■ **Goal of the exercise**: For the listing that follows, give again exactly the lines from the one with "(List.range (min 64 (fieldAt bs (0x73F" to the one with "(x.1.modify g (·", including both.

■ **Data**:
/-- A core of an image (R415): every register of the bank is absent. -/
def coreOf (bs : List Byte) (ref : Option SaveRef) (now : Nat) : Core :=
  let f := fieldAt bs 0x180 1
  let cut (bit v : Nat) : Option Nat := if bitAt bs 0x180 bit then some v else none
  { Core.idle with
    s := (List.range 32).map fun n => bv 64 bs (8 * n)
    pend := bv 32 bs 0x170
    v := (List.range 32).map fun n => bv 2048 bs (0x800 + 256 * n)
    p := (List.range 8).map fun n => bv 64 bs (0x100 + 8 * n)
    l := (List.range 8).map fun n => bv 32 bs (0x140 + 4 * n)
    g := (List.range 16).map fun n => guardOf (fieldAt bs (0x160 + n) 1)
    b := (List.range 16).map fun n => bv 256 bs (0x200 + 32 * n)
    q := (List.range 16).map fun n => bv 256 bs (0x400 + 32 * n)
    pc := bv 56 bs 0x188
    front := match f % 4 with
      | 0 => .attached | 1 => .stray | _ => .halted
    join := if bitAt bs 0x180 2 then some (bv 56 bs 0x190) else none
    block := if bitAt bs 0x180 3 then some .branch else none
    issueAt := now
    cutN := cut 4 1
    cutG := cut 5 3
    loop := loopOf bs
    cs := (List.range 4).map fun n =>
      (List.range (min 256 (Word.fieldAt (bv 64 bs 0x658) (9 * n + 8) (9 * n)))).map fun j => bv 32 bs (0x2800 + 1024 * n + 4 * j)
    csOvf := (bv 64 bs 0x658).extractLsb' 36 4
    aq := (List.range 4).map fun q => (List.range (min 64 (fieldAt bs (0x73B + q) 1))).map (aqEntryOf bs q)
    dq := (List.range 4).map fun q =>
      (List.range (min 64 (fieldAt bs (0x73F + q) 1))).map fun j => bv 32 bs (0x5800 + 256 * q + 4 * j)
    ldstall := (bv 64 bs 0x660).extractLsb' 16 32
    seq := 5
    eq := [queueOf bs .pump, queueOf bs .matrix, queueOf bs .well, queueOf bs .coll]
    last := (List.range 4).map fun i => statusOfCode (fieldAt bs (0x184 + i) 1)
    details := (List.range 4).map fun i => fieldAt bs (0x1B0 + 8 * i) 8
    tokens := bv 32 bs 0x1D0
    done := (List.range 4).map fun i => bv 32 bs (0x1A0 + 4 * i)
    handles := bv 32 bs 0x178
    wrapped := bitAt bs 0x182 0
    faulted := if bitAt bs 0x182 1 then some (bv 56 bs 0x1D8) else none
    direct := if bitAt bs 0x182 2 then some 5 else none
    lapped := bv 16 bs 0x1D4
    x := xregsOf bs
    absent := bankRegs
    saved := ref
    lost := bv 8 bs 0x181
    swapped := true }

/-- What the part keeps of a core's collectives while its context is saved: the counts of each group, and the numbers of the entries
in the queue (R381; log 69). -/
def Core.nums (c : Core) : List Nat × List Nat := (c.colls, (c.queue .coll).map Entry.num)

/-- A core whose entries have the numbers that the part kept for it. -/
def Core.withNums (c : Core) (x : List Nat × List Nat) : Core :=
  { c.setQueue .coll ((c.queue .coll).zipIdx.map fun y => { y.1 with num := x.2.getD y.2 0 }) with colls := x.1 }

/-- The numbers of entries that none were kept for: from 0 in each group, in the queue's order (log 69). -/
def freshNums (es : List Entry) : List Nat × List Nat :=
  es.foldl (fun x e =>
    let g := ((collGroup e.word).getD 0).toNat
    (x.1.modify g (· + 1), x.2 ++ [x.1.getD g 0])) (Core.idle.colls, [])

/-- A restored core's collectives are numbered as they were, where the part kept the numbers (R381; log 69). -/
def Core.numbered (c : Core) (x : Option (List Nat × List Nat)) : Core := c.withNums (x.getD (freshNums (c.queue .coll)))

/-- A herd's context of the images of its cores, its tiles and the numbers kept of its collectives (R415, R421). -/
def ctxOf (held : Held) (imgs : List (List Byte × Option SaveRef)) (tiles : List (List Lane)) (nums : List (List Nat × List Nat))
    (now : Nat) : HerdCtx :=
  let z := (imgs.head?.map Prod.fst).getD []
  { HerdCtx.idle with
    held := some held
    cores := imgs.zipIdx.map fun m => (coreOf m.1.1 m.1.2 now).numbered nums[m.2]?
    stream := .ofNat 56 (fieldAt z 0x9209 7 * 4)
    stopped := bitAt z 0x180 6
    diverge := if bitAt z 0x180 7 then some ⟨bv 56 z 0x9210⟩ else none
    mstall := bv 16 z 0x64D
    k := (List.range 256).map fun i => bv 16 z (0x9000 + 2 * i)
    kov := bitAt z 0x9200 0
    ksem := bv 8 z 0x9201
    acc := tiles ++ .replicate (4 - tiles.length) (.replicate 16384 0)
    evicts := fieldAt z 0x641 1 }

/-! ## Rectangles (R351) -/

/-- Bytes of the rectangle state (R351). -/
def rectBytes (hd : Header) : Nat := 67072 * hd.rows + 4608 * hd.cols

/-- A slot of a cistern. -/
def slotImage (x : CSlot) : List Byte :=
  padTo 1024 (if x.ql4 = some true then x.accs.flatMap fun a => padTo 32 (leBytes 4 a)
    else x.sums.flatMap fun a => leBytes 32 a.image)

def slotFlags (x : CSlot) : Byte :=
  .ofNat 8 ((match x.ql4 with
    | none => 0 | some false => 1 | some true => 2) + 4 * x.nan.toNat + 8 * x.taint.toNat + 16 * x.undef.toNat)

/-- What is kept of a latch: offset, format, flag and error record, of whose poisoned blocks `rowImage` has the upper digit. -/
def latchWord (l : Latch) (active : Bool) : List Byte :=
  leBytes 4 (l.off.isSome.toNat + 2 * l.tr.toNat + 4 * wellFmtCode l.fmt + 32 * active.toNat + 64 * (l.off.getD 0 / 64 % 2 ^ 21) +
    2 ^ 27 * min l.zeroed 1 + 2 ^ 28 * (l.poison % 16))

/-- A row of a rectangle. -/
def rowImage (x : Rect) (r : Nat) : List Byte :=
  let w := x.row r
  let ss := x.slots.getD r []
  padTo 67072 (
    padTo 65536 (ss.flatMap slotImage) ++ padTo 128 (w.alpha.flatMap (leBytes 4)) ++ padTo 128 (w.beta.flatMap (leBytes 4)) ++
    leBytes 2 (wellFmtCode w.fmt + 8 * w.tr.toNat + 16 * w.dqb.toNat + 32 * w.mlb.toNat + 64 * w.rdb.toNat +
      2 ^ 8 * actFnCode w.fn) ++
    padTo 64 (ss.map slotFlags) ++
    padTo 1024 ((x.wells.getD r []).flatMap fun y => latchWord y.latch0 y.active ++ latchWord y.latch1 y.active) ++
    padTo 128 ((x.wells.getD r []).map fun y => .ofNat 8 (y.latch0.poison / 16 + 16 * (y.latch1.poison / 16))))

/-- A column's buffer: 64 blocks of 72 bytes. -/
def bufImage (bs : List WBlock) : List Byte :=
  padTo 4608 (bs.flatMap fun b => padTo 64 (b.a.flatMap fun v => leBytes 2 (BitVec.ofInt 16 v).toNat) ++
    leBytes 8 (BitVec.ofInt 64 b.x).toNat)

/-- The rectangle state (R351). -/
def rectImage (x : Rect) : List Byte :=
  (List.range x.wells.length).flatMap (rowImage x) ++ x.bufs.flatMap bufImage

/-- A slot of a saved rectangle. -/
def slotOfImage (bs : List Byte) (o f : Nat) : CSlot :=
  let ql : Option Bool := match f % 4 with
    | 0 => none | 1 => some false | _ => some true
  { CSlot.fresh with
    ql4 := ql
    sums := if f % 4 < 2 then (List.range 32).map fun n => EP128.ofImage (fieldAt bs (o + 32 * n) 32) else CSlot.fresh.sums
    accs := if f % 4 < 2 then CSlot.fresh.accs else (List.range 32).map fun n => fieldAt bs (o + 32 * n) 4
    nan := f / 4 % 2 == 1
    taint := f / 8 % 2 == 1
    undef := f / 16 % 2 == 1 }

/-- A latch of a saved rectangle: it is filled again (R351). -/
def latchOf (w : Nat) : Latch :=
  if w % 2 = 0 then .entry
  else { Latch.entry with
    off := some (w / 64 % 2 ^ 21 * 64)
    fmt := (wellFmtOfCode (w / 4 % 8)).getD .int8
    tr := w / 2 % 2 == 1
    fill := some ⟨false, [], []⟩ }

def rowOf (bs : List Byte) (o : Nat) : RowState :=
  let f := fieldAt bs (o + 65792) 2
  ⟨(wellFmtOfCode (f % 8)).getD .int8, f / 8 % 2 == 1, f / 16 % 2 == 1, f / 32 % 2 == 1, f / 64 % 2 == 1,
    (actFnOfCode (f / 256)).getD .identity, (List.range 32).map fun n => fieldAt bs (o + 65536 + 4 * n) 4,
    (List.range 32).map fun n => fieldAt bs (o + 65664 + 4 * n) 4⟩

/-- A rectangle as it was saved, its latches to be filled again (R351). -/
def Rect.restore (x : Rect) (bs : List Byte) : Rect :=
  let rows := x.wells.length
  { x with
    wells := x.wells.zipIdx.map fun r => r.1.zipIdx.map fun w =>
      let o := 67072 * r.2 + 65858 + 8 * w.2
      let a := fieldAt bs o 4
      ⟨latchOf a, latchOf (fieldAt bs (o + 4) 4), a / 32 % 2 == 1⟩
    rows := (List.range rows).map fun r => rowOf bs (67072 * r)
    slots := (List.range rows).map fun r => (List.range 64).map fun k =>
      slotOfImage bs (67072 * r + 1024 * k) (fieldAt bs (67072 * r + 65794 + k) 1)
    bufs := x.bufs.zipIdx.map fun b => (List.range 64).map fun k =>
      let o := 67072 * rows + 4608 * b.2 + 72 * k
      ⟨(List.range 32).map fun n => (bv 16 bs (o + 2 * n)).toInt, (bv 64 bs (o + 64)).toInt⟩
    refill := true }

end Sys2Proof.Machine
end

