/-- R338, R340, R344, R345, R348: what well words leave: a wfeed completes once every vector has run through every row, and pops its
rings; wdrain writes the outputs of each slot of each row, vector after vector, to its ring, clears the slots, and adds its bytes
to the ring; wchk writes, row by row, a bit for each well that fails its test. -/
def Sys2Proof.Spec.WellResults : Prop :=
  ∀ (s : State) (h : Nat) (x : Core) (y : HerdCtx) (e : Entry) (r : Run) (z : Rect), Spec.Ends s h 0 .well x e r →
    s.ctx? h = some y → s.rect? h = some z → r.rows = [] → x.q.length = 16 →
    (∀ g src k n p, e.word = .wfeed e.hdr g src k n p → let rows := g.rows.nrm1.toNat + 1
      (r.pos < (n.toNat + 1) * rows → exec (.engineEntryCompletion h 0 .well) s = .next s) ∧
      ((n.toNat + 1) * rows ≤ r.pos → ∃ t w, exec (.engineEntryCompletion h 0 .well) s = .next t ∧ t.Has h 0 w ∧
        t.mem = s.mem ∧ t.rects = s.rects ∧ w.last = x.last.set 2 .ok ∧
        (∀ q b, src = .stream q b → (∀ u, p = some u → u ≠ q) → (streamOf (w.gq q)).head = (streamOf (x.gq q)).head +
          .ofNat 32 (64 * (n.toNat + 1) * if b = true then 1 else g.ncm1.toNat + 1)) ∧
        (∀ u, p = some u → (∀ b, src ≠ .stream u b) → (streamOf (w.gq u)).head = (streamOf (x.gq u)).head +
          .ofNat 32 (1024 * (n.toNat + 1) * rows)))) ∧
    (∀ g q k n kind sat, e.word = .wdrain e.hdr g q k n kind sat → Spec.Sound s →
      let rows := g.nrm1.toNat + 1
      let st := streamOf e.img1
      let w := drainKindBytes kind
      let tail := (streamOf (x.gq q)).tail.toNat
      32 * w * ((n.toNat + 1) * rows) ≤ st.size → y.otherStreams 0 q = [] →
      (∀ t i, t < n.toNat + 1 → i < rows → let v := z.slot (g.rrow.toNat + i) (k.toNat + t)
        v.errs = [] ∧ v.undef = false ∧ v.taint = false) →
      ∃ t c', exec (.engineEntryCompletion h 0 .well) s = .next t ∧ t.Has h 0 c' ∧ c'.last = x.last.set 2 .ok ∧
        (streamOf (c'.gq q)).tail = (streamOf (x.gq q)).tail + .ofNat 32 (32 * w * ((n.toNat + 1) * rows)) ∧
        (∀ v i a b, v < n.toNat + 1 → i < rows → a < 32 → b < w →
          t.mem.byte (st.loc h 0 (tail + 32 * w * (rows * v + i) + w * a + b)) =
            .ofNat 8 (Spec.drained (z.slot (g.rrow.toNat + i) (k.toNat + v)) (z.row (g.rrow.toNat + i)) kind sat a / 256 ^ b)) ∧
        (∀ l, (∀ p, p < 32 * w * ((n.toNat + 1) * rows) → l ≠ st.loc h 0 (tail + p)) → t.mem.byte l = s.mem.byte l) ∧
        (∀ z', t.rect? h = some z' → ∀ v i, v < n.toNat + 1 → i < rows →
          z'.slot (g.rrow.toNat + i) (k.toNat + v) = .fresh ∧ z'.wells = z.wells ∧ z'.rows = z.rows)) ∧
    (∀ g k sb l p t, e.word = .wchk e.hdr g k sb → let rows := g.rows.nrm1.toNat + 1
      let cols := g.ncm1.toNat + 1
      let live (i j : Nat) := z.live (g.rows.rrow.toNat + i) (g.rcol.toNat + j)
      let fails (i j : Nat) : Prop :=
        Spec.failsCheck (z.row (g.rows.rrow.toNat + i)) (live i j) (z.buf (g.rcol.toNat + j) k.toNat)
      s.reach h 0 e.user e.scal ⟨16 * rows, 8, true, false⟩ = (t, .at_ p (.loc l false)) → t.anyDead l = false → z.faults = [] →
      (∀ i j, i < rows → j < cols → (live i j).fill = none ∧ (live i j).zeroed = 0 ∧ (live i j).poison = 0) →
      ∃ u c', exec (.engineEntryCompletion h 0 .well) s = .next u ∧ u.Has h 0 c' ∧
        (∀ i b, i < rows → b < 128 → ((u.mem.byte (l + 16 * i + b / 8)).getLsbD (b % 8) = true ↔ b < cols ∧ fails i b)) ∧
        (∀ a, a < l ∨ l + 16 * rows ≤ a → u.mem.byte a = t.mem.byte a) ∧
        ((∃ i j, i < rows ∧ j < cols ∧ fails i j) → c'.last = x.last.set 2 .checksumMismatch) ∧
        ((∀ i j, i < rows → j < cols → ¬fails i j) → c'.last = x.last.set 2 .ok))

namespace Sys2Proof.Spec

/-- A collective word with another header and other buffers. -/
def rebuf (i : Instr) (k : EHdr) (d b : BitVec 4) : Instr :=
  match i with
  | .cred _ _ _ t n o sc g => .cred k d b t n o sc g
  | .cbcast _ _ _ t n sc g => .cbcast k d b t n sc g
  | .cgath _ _ _ t n sc g => .cgath k d b t n sc g
  | .cscat _ _ _ t n sc g => .cscat k d b t n sc g
  | .csync _ sc g => .csync k sc g
  | j => j

/-- R382: one combination of cred: sums round once to T, min and max follow R197. -/
def combine (t : ElemType) (op : CollOp) (a b : Nat) : Nat :=
  match op with
  | .sum => eAdd ⟨t, .rne, false⟩ a b
  | .min => eMin ⟨t, .rne, false⟩ a b
  | .max => eMax ⟨t, .rne, false⟩ a b
  | .and => a &&& b
  | .or => a ||| b
  | .xor => a ^^^ b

■ **Exercise response**:
      (List.range (min 64 (fieldAt bs (0x73F + q) 1))).map fun j => bv 32 bs (0x5800 + 256 * q + 4 * j)
    ldstall := (bv 64 bs 0x660).extractLsb' 16 32
    seq := 5
    eq := [queueOf bs .pump, queueOf bs .matrix, queueOf bs .well, queueOf bs .coll]
    last := (List.range 4).map fun i => statusOfCode (fieldAt bs (0x184 + i) 1)
    details := (List.range 4).map fun i => fieldAt bs (0x1B0 + 8 * i) 8
    tokens := bv 32 bs 0x1D0
    done := (List.range 4).map fun i => bv 32 bs (0x1A0 + 4 * i)
    handles := bv 32 bs 0x178
    wrapped := bitAt bs 0x182 0
    faulted := if bitAt bs 0x182 1 then some (bv 56 bs 0x1D8) else none
    direct := if bitAt bs 0x182 2 then some 5 else none
    lapped := bv 16 bs 0x1D4
    x := xregsOf bs
    absent := bankRegs
    saved := ref
    lost := bv 8 bs 0x181
    swapped := true }

/-- What the part keeps of a core's collectives while its context is saved: the counts of each group, and the numbers of the entries
in the queue (R381; log 69). -/
def Core.nums (c : Core) : List Nat × List Nat := (c.colls, (c.queue .coll).map Entry.num)

/-- A core whose entries have the numbers that the part kept for it. -/
def Core.withNums (c : Core) (x : List Nat × List Nat) : Core :=
  { c.setQueue .coll ((c.queue .coll).zipIdx.map fun y => { y.1 with num := x.2.getD y.2 0 }) with colls := x.1 }

/-- The numbers of entries that none were kept for: from 0 in each group, in the queue's order (log 69). -/
def freshNums (es : List Entry) : List Nat × List Nat :=
  es.foldl (fun x e =>
    let g := ((collGroup e.word).getD 0).toNat
    (x.1.modify g (· + 1), x.2 ++ [x.1.getD g 0])) (Core.idle.colls, [])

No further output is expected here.